» **YOUR TASK**
In the listing below, locate the line containing "port : Fin 8"; reproduce that line and all lines that follow it, unchanged.

» **EXCERPTED RECORDS**

******************************

/-- What a debugger writes through a core (R498). -/
inductive DbgTarget where
  | gpr (r : GReg)
  | cr (n : Fin 128)
  | pc
  | mem (a : BitVec 34)
  deriving DecidableEq, Repr

/-- What a boot meets (R115, R117, R120): the straps BOOTMODE1 and BOOTMODE0, the Crest cores that pass their self-test, and the
step of R118 up to step 7 that fails, 0 for none. -/
structure BootFacts where
  straps : BitVec 2
  selftest : BitVec 3
  fail : Fin 8
  /-- VNOR is good at a step 2 that fails. -/
  vnor : Bool := true
  deriving DecidableEq, Repr

/-- What a receiver saw as it lost alignment (R169): the code violations, and whether it still detects signal. -/
structure AlignmentLoss where
  viol : Nat
  signal : Bool
  deriving DecidableEq, Repr

/-- What the load dies meet at a sample instant: by channel, what its sense reads, as (channel, CODE, CLAMP,
SAT); the dies that do not answer; and by die, the temperature in °C and the supply in mV that it measures, where they have
changed (R455, R466, R478). -/
structure LoadFacts where
  sense : List (Fin 64 × Nat × Bool × Bool)
  mute : List (Fin 4)
  supply : List (Fin 4 × BitVec 8 × BitVec 16) := []
  deriving DecidableEq, Repr

/-- What a sample instant meets: the load dies, the means of the declared analogue inputs, the levels of DIN0 to DIN15 (R22, R679),
and the containers that a bit error has hit since the last one, by physical address, or in an engine's local memory (R147, R148). -/
structure SiFacts where
  loads : LoadFacts
  ai : List (Fin 16 × Word)
  din : BitVec 16
  hits : List (BitVec 34) := []
  localHits : List (Fin 512 × BitVec 12) := []
  deriving DecidableEq, Repr

/-- A frame that arrives in a burst (R84). -/
inductive BurstRx where
  | cs (k : Fin 16) (endB : Bool) (f : RxFrame)
  | gd (k : Fin 16) (endB : Bool) (g : RxGd)
  | ms (k : Fin 16) (endB : Bool) (f : RxFrame)
  | ax (k : Fin 16) (endB : Bool) (f : RxFrame)
  | dmReq (k : Fin 16) (endB : Bool) (f : RxFrame)
  | dmRsp (k : Fin 16) (endB : Bool) (f : RxFrame) (rtt : Nat)
  | dmAcc (k : Fin 16) (endB : Bool) (f : RxFrame)
  deriving DecidableEq, Repr

/-- How a message reaches the device (R627): 0 UDP over IPv4, 1 UDP over IPv6, 2 raw EtherType; the EP port, and the VLAN, 0 for an
untagged frame. -/
structure Via where
  transport : Fin 3
  port : Fin 8
  vlan : Fin 4096
  deriving DecidableEq, Repr
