-- ==== Sys2Proof/Machine/Regs.lean ====
section
/-! DEFINITION. The addresses of the registers and the places of their fields, as the register cards of spec/ give them:
one name a register, with one argument a dimension of an array; one name a field. -/

namespace Sys2Proof.Machine

/-- A field of a 40-bit register: bits [hi:lo]. -/
structure BitField where
  hi : Nat
  lo : Nat
  deriving DecidableEq, Repr

namespace Reg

******************************

» **TASK ANSWER**
  port : Fin 8
  vlan : Fin 4096
  deriving DecidableEq, Repr
-- ==== Sys2Proof/Machine/Regs.lean ====
section
/-! DEFINITION. The addresses of the registers and the places of their fields, as the register cards of spec/ give them:
one name a register, with one argument a dimension of an array; one name a field. -/

namespace Sys2Proof.Machine

/-- A field of a 40-bit register: bits [hi:lo]. -/
structure BitField where
  hi : Nat
  lo : Nat
  deriving DecidableEq, Repr

namespace Reg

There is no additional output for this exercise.